> Problem to work on:
The lines to be extracted run from the start of the listing through the line containing "def State.writeOnes (s"; copy them exactly and nothing else.

=====

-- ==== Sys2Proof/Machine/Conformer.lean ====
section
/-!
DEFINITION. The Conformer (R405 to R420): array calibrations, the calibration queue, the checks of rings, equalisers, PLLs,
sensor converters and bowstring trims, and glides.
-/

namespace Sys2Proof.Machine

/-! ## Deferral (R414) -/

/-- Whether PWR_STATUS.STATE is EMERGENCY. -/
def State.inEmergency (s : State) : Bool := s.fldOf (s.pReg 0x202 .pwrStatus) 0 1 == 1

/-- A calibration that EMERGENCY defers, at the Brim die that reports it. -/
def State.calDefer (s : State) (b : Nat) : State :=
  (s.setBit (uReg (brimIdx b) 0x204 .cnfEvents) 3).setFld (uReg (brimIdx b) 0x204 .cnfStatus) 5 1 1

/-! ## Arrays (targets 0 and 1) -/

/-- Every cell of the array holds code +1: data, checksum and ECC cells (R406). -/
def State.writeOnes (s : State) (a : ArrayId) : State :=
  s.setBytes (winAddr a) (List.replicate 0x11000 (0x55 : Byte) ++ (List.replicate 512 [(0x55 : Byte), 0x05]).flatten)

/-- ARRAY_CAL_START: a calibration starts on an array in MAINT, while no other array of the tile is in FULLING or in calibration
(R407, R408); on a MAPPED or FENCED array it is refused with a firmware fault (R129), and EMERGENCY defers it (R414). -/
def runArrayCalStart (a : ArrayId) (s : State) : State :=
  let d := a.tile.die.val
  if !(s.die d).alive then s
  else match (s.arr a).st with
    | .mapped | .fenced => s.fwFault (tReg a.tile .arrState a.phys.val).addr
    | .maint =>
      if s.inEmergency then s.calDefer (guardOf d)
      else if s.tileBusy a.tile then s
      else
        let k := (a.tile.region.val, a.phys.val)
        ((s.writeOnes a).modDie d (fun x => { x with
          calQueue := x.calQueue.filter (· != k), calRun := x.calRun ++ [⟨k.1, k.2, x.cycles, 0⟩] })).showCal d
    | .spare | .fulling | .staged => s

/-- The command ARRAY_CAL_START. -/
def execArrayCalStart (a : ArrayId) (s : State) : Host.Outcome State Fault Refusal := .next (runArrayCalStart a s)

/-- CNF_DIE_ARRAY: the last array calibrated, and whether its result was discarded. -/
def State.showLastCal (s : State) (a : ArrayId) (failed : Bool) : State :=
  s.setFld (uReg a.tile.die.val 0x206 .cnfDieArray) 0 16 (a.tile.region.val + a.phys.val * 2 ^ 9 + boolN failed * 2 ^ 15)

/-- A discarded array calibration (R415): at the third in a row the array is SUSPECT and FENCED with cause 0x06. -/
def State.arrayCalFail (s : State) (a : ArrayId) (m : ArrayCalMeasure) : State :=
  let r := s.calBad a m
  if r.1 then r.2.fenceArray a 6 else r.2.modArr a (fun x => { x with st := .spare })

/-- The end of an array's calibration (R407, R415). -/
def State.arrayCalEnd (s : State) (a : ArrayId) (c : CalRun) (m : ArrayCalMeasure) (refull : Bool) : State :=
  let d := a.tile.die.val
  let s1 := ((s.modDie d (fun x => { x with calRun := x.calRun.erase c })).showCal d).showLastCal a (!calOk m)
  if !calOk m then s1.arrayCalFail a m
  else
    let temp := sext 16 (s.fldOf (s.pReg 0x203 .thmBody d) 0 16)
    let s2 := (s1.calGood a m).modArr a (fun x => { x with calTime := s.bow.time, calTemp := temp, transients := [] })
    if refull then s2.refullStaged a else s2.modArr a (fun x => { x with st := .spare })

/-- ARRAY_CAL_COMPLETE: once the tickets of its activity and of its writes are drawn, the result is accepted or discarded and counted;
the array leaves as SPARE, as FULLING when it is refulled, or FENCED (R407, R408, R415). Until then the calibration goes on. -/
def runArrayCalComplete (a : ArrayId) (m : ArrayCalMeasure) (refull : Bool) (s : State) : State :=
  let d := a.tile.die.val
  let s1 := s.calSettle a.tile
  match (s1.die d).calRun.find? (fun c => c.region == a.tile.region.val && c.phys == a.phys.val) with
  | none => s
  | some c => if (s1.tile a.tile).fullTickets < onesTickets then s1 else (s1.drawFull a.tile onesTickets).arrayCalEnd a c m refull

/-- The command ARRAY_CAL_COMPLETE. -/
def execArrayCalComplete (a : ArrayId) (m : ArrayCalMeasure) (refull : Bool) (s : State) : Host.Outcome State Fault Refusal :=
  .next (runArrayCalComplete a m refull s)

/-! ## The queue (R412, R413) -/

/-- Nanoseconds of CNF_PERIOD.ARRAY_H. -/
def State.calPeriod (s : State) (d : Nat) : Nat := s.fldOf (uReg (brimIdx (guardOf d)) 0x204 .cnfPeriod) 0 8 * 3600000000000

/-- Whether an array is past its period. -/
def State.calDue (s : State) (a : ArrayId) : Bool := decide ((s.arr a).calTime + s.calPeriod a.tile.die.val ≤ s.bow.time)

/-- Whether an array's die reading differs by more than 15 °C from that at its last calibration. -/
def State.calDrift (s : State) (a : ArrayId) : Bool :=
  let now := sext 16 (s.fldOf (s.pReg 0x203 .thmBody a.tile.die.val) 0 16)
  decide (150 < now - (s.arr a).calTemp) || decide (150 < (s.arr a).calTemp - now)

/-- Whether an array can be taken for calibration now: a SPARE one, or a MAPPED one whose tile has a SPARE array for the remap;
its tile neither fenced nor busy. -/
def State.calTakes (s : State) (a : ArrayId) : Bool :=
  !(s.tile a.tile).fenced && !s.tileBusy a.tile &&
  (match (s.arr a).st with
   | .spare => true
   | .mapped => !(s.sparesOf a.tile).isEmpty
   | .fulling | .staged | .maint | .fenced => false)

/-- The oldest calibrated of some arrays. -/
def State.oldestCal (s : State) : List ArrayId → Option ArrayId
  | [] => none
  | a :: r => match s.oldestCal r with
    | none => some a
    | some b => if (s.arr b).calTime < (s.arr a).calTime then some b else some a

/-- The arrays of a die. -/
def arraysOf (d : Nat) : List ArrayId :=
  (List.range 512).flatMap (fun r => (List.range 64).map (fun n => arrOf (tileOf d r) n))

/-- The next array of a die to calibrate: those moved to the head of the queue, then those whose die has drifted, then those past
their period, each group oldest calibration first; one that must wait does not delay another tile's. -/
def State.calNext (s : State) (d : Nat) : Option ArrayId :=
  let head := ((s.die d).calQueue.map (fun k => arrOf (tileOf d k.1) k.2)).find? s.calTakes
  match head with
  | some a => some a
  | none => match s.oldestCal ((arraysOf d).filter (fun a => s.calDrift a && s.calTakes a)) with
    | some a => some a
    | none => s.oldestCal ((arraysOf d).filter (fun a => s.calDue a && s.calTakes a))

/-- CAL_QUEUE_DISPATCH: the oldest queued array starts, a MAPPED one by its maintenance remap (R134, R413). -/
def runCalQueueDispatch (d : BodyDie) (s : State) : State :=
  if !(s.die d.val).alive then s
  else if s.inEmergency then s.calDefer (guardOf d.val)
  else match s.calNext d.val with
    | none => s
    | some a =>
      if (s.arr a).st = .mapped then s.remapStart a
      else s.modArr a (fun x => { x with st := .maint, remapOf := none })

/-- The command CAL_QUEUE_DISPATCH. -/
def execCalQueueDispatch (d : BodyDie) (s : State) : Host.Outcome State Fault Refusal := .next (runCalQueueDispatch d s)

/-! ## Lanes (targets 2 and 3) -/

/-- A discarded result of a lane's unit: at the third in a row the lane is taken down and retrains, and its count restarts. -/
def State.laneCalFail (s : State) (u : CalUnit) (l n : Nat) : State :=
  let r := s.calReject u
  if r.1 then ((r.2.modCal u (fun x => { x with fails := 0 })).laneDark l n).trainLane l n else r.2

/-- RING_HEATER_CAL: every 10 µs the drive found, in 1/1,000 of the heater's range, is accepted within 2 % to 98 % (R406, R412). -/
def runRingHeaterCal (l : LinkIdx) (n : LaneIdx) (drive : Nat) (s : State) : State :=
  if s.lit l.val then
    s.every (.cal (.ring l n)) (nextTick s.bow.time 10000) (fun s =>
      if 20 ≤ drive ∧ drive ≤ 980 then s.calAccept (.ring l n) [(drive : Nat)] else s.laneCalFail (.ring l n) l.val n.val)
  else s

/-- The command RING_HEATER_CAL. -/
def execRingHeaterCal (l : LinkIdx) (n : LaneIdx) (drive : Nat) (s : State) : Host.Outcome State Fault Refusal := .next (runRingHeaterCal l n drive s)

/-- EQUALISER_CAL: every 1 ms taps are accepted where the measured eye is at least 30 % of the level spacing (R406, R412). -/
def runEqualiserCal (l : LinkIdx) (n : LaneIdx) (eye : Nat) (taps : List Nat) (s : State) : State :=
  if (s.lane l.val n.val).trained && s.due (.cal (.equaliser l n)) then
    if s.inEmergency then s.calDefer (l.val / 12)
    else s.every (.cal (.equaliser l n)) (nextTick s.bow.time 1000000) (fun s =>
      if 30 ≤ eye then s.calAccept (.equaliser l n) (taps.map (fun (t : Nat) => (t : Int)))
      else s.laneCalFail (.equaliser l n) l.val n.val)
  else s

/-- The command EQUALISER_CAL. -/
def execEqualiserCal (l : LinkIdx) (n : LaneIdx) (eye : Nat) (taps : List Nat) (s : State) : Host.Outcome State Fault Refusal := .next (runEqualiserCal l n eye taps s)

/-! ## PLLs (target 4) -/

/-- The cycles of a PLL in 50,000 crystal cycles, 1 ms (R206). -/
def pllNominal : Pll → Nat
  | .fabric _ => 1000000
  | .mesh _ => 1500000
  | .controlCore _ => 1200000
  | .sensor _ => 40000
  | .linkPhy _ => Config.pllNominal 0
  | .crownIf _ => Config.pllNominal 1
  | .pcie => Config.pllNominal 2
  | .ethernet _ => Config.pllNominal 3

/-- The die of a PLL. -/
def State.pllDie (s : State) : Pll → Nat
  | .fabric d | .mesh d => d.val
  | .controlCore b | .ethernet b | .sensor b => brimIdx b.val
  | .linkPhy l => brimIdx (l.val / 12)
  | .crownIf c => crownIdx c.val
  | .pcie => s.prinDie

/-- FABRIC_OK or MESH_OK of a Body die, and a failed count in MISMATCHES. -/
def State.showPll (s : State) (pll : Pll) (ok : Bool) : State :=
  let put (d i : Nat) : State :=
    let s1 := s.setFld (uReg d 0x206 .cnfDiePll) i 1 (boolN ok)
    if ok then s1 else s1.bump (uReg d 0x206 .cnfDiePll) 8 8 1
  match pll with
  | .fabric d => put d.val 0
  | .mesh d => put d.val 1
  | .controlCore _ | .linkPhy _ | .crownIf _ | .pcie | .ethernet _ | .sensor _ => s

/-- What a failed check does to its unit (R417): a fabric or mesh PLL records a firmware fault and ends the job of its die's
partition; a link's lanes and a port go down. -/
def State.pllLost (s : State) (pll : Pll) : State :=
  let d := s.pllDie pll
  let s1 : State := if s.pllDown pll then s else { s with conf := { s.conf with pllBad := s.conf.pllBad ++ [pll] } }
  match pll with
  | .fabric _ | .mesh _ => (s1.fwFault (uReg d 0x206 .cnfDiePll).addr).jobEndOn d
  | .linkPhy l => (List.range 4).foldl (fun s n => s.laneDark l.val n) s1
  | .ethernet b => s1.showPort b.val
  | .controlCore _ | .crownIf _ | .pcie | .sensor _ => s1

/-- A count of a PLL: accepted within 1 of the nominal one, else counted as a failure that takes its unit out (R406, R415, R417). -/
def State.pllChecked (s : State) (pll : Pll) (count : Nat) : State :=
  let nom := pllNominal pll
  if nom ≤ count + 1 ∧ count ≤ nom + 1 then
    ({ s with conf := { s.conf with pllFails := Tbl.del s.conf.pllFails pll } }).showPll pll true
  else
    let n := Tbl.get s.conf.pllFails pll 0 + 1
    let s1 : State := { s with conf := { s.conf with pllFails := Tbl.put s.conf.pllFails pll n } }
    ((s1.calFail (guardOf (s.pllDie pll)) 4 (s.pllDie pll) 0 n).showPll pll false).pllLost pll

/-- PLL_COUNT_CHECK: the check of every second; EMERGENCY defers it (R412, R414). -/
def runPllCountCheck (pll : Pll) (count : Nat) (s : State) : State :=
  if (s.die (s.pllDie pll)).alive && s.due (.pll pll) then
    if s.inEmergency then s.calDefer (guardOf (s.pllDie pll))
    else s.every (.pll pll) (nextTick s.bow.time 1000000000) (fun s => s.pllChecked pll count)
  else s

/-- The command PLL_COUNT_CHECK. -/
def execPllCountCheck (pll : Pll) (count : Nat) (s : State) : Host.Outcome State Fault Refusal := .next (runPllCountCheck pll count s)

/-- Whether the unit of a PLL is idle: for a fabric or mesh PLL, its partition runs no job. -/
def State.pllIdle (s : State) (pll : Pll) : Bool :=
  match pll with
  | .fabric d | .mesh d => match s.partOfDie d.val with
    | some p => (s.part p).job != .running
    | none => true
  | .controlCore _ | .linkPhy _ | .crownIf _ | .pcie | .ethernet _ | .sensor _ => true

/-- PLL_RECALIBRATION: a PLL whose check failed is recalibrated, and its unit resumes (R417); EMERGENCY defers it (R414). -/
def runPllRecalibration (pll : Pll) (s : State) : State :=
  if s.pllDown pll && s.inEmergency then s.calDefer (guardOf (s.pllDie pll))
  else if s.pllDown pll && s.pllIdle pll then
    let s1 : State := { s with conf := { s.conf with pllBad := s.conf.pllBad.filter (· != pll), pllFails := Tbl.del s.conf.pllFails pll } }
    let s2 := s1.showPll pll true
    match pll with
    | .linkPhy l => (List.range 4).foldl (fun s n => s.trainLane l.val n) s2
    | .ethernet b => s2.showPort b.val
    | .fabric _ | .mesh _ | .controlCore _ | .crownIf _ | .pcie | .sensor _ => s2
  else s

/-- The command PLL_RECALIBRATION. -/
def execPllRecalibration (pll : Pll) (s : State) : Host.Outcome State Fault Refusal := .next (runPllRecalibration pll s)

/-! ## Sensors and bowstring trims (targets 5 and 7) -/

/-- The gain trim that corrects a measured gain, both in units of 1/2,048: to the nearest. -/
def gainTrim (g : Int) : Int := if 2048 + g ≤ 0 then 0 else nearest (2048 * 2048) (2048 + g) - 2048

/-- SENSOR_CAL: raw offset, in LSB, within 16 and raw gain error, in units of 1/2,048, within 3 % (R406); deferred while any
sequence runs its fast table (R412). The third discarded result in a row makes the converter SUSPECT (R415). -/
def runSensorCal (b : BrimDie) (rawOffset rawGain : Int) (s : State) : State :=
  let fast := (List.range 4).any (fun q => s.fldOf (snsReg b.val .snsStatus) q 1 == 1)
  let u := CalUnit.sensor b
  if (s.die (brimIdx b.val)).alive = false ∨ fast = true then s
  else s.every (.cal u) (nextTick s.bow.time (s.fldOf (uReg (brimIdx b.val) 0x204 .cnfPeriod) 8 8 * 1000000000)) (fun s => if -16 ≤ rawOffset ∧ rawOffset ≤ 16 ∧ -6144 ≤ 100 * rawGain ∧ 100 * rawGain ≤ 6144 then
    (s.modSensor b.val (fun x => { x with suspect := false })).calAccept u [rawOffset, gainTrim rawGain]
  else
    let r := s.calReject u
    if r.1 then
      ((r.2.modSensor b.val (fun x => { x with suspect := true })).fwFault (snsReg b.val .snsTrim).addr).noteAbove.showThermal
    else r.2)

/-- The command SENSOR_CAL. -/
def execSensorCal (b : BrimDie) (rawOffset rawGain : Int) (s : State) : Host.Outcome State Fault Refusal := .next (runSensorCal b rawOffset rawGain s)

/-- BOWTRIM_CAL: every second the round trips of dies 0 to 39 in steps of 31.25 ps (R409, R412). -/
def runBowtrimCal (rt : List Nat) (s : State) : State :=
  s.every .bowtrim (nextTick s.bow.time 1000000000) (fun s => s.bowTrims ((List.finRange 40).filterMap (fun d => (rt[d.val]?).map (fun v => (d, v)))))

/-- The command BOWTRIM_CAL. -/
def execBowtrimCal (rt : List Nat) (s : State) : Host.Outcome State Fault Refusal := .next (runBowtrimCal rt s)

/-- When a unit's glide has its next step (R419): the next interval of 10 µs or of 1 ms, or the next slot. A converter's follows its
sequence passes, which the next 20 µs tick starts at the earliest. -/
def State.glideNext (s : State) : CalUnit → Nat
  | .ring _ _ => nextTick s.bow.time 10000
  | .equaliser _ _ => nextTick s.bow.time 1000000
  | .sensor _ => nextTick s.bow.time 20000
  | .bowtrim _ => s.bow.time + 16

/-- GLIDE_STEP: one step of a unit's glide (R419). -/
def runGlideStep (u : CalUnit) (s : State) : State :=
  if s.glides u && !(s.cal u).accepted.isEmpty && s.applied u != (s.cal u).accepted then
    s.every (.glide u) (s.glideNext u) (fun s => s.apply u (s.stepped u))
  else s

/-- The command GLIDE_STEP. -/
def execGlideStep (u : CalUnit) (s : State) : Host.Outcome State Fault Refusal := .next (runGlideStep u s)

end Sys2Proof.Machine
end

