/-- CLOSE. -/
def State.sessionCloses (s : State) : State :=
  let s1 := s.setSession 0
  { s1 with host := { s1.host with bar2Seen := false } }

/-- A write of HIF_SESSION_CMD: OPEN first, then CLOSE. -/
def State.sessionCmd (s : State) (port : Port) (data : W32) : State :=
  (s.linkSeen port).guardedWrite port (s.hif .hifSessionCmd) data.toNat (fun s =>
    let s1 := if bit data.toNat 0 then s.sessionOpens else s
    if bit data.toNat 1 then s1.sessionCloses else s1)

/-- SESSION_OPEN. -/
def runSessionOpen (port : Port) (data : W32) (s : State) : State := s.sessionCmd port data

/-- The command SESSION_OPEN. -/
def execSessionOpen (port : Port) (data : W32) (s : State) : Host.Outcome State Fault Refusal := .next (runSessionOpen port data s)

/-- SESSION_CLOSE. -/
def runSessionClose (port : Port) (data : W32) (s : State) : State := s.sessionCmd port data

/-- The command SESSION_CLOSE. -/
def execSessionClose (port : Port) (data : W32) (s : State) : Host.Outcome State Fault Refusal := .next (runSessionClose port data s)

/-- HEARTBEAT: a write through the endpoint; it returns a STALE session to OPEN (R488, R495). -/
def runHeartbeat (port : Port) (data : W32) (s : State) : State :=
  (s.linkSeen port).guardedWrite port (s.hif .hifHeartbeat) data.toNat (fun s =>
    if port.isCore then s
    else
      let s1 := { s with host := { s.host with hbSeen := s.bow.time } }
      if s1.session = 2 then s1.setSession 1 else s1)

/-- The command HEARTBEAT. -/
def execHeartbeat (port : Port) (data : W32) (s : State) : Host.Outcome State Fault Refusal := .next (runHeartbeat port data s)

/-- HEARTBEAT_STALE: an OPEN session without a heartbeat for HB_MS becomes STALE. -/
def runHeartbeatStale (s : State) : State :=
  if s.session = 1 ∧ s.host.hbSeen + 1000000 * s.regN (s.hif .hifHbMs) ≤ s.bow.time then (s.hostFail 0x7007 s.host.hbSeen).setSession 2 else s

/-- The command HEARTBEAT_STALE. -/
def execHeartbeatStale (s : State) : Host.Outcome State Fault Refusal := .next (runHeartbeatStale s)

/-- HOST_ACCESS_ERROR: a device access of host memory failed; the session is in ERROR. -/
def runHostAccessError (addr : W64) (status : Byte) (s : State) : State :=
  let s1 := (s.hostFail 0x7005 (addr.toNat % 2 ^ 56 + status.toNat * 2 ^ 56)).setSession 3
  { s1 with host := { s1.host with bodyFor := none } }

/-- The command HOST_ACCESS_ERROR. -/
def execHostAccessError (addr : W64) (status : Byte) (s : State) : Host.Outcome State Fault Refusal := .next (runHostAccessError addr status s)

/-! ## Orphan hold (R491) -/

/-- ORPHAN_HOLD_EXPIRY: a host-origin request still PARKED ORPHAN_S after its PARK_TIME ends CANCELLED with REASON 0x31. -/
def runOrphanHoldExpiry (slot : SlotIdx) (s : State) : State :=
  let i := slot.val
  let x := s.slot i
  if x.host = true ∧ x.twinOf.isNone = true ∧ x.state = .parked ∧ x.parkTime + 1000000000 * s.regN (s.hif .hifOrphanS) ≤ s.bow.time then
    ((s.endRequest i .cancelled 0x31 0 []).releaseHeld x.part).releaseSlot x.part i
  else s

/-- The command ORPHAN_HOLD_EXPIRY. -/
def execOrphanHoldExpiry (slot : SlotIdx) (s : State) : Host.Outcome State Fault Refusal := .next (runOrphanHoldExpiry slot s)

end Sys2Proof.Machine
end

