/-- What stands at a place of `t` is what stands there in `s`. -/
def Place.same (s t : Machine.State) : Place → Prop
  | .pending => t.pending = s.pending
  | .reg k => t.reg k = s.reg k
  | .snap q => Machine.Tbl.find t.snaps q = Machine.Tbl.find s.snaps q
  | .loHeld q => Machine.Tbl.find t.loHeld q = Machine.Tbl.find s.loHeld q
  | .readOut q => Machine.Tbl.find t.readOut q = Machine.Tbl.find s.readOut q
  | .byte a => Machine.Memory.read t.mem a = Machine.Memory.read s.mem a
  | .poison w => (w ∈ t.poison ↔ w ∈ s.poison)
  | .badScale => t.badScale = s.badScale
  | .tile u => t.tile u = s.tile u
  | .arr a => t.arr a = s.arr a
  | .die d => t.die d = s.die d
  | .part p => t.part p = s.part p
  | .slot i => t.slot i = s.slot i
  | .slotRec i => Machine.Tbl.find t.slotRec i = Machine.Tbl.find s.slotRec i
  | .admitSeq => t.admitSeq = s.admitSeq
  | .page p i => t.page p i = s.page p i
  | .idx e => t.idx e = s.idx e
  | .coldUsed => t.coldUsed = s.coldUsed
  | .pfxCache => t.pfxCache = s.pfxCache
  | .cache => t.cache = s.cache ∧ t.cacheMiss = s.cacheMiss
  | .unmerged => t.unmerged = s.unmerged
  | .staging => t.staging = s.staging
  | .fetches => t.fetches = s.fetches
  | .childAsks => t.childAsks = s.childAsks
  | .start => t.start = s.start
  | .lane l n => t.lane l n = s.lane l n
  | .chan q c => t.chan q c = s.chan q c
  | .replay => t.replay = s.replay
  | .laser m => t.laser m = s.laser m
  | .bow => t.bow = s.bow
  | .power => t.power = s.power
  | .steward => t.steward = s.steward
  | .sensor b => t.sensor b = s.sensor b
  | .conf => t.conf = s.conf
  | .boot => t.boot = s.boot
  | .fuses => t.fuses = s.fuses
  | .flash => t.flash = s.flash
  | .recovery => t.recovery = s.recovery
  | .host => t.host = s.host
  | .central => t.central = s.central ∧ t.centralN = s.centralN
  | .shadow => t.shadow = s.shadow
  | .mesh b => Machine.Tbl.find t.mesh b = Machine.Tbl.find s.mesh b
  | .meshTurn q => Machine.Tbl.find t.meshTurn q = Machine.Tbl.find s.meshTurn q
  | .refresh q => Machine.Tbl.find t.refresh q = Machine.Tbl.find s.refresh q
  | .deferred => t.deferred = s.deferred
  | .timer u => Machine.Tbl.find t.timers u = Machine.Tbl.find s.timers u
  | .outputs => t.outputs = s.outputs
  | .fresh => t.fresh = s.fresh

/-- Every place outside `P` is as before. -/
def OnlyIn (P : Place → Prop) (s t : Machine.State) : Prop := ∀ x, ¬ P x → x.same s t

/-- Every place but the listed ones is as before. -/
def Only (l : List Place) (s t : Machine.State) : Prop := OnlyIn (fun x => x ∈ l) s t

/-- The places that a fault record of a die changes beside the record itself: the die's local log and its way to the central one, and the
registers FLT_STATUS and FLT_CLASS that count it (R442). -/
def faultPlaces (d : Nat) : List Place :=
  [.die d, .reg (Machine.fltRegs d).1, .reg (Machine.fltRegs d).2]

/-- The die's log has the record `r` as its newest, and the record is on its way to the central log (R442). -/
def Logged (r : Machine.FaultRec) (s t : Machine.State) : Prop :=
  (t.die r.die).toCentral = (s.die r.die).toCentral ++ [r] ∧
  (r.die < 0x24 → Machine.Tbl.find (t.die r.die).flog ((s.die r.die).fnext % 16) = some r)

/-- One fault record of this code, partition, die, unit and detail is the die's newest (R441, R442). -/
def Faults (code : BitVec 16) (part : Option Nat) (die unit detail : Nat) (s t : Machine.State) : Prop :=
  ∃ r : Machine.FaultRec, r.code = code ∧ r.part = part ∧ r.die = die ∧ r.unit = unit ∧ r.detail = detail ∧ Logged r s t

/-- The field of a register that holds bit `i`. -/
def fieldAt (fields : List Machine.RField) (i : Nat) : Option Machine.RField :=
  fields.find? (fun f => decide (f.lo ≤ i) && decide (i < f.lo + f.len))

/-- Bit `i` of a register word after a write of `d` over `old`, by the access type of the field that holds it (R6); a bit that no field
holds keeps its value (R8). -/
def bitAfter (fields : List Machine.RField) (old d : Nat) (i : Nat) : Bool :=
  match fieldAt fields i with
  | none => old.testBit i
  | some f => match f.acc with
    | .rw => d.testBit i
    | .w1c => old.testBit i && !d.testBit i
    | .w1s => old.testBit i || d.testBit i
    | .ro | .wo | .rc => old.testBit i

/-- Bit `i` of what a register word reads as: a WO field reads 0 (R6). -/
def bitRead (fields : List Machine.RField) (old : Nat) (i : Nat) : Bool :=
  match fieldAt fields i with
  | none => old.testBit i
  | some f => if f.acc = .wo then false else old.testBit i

=====

> Written reply:
-- ==== Sys2Proof/Machine/Conformer.lean ====
section
/-!
DEFINITION. The Conformer (R405 to R420): array calibrations, the calibration queue, the checks of rings, equalisers, PLLs,
sensor converters and bowstring trims, and glides.
-/

namespace Sys2Proof.Machine

/-! ## Deferral (R414) -/

/-- Whether PWR_STATUS.STATE is EMERGENCY. -/
def State.inEmergency (s : State) : Bool := s.fldOf (s.pReg 0x202 .pwrStatus) 0 1 == 1

/-- A calibration that EMERGENCY defers, at the Brim die that reports it. -/
def State.calDefer (s : State) (b : Nat) : State :=
  (s.setBit (uReg (brimIdx b) 0x204 .cnfEvents) 3).setFld (uReg (brimIdx b) 0x204 .cnfStatus) 5 1 1

/-! ## Arrays (targets 0 and 1) -/

/-- Every cell of the array holds code +1: data, checksum and ECC cells (R406). -/
def State.writeOnes (s : State) (a : ArrayId) : State :=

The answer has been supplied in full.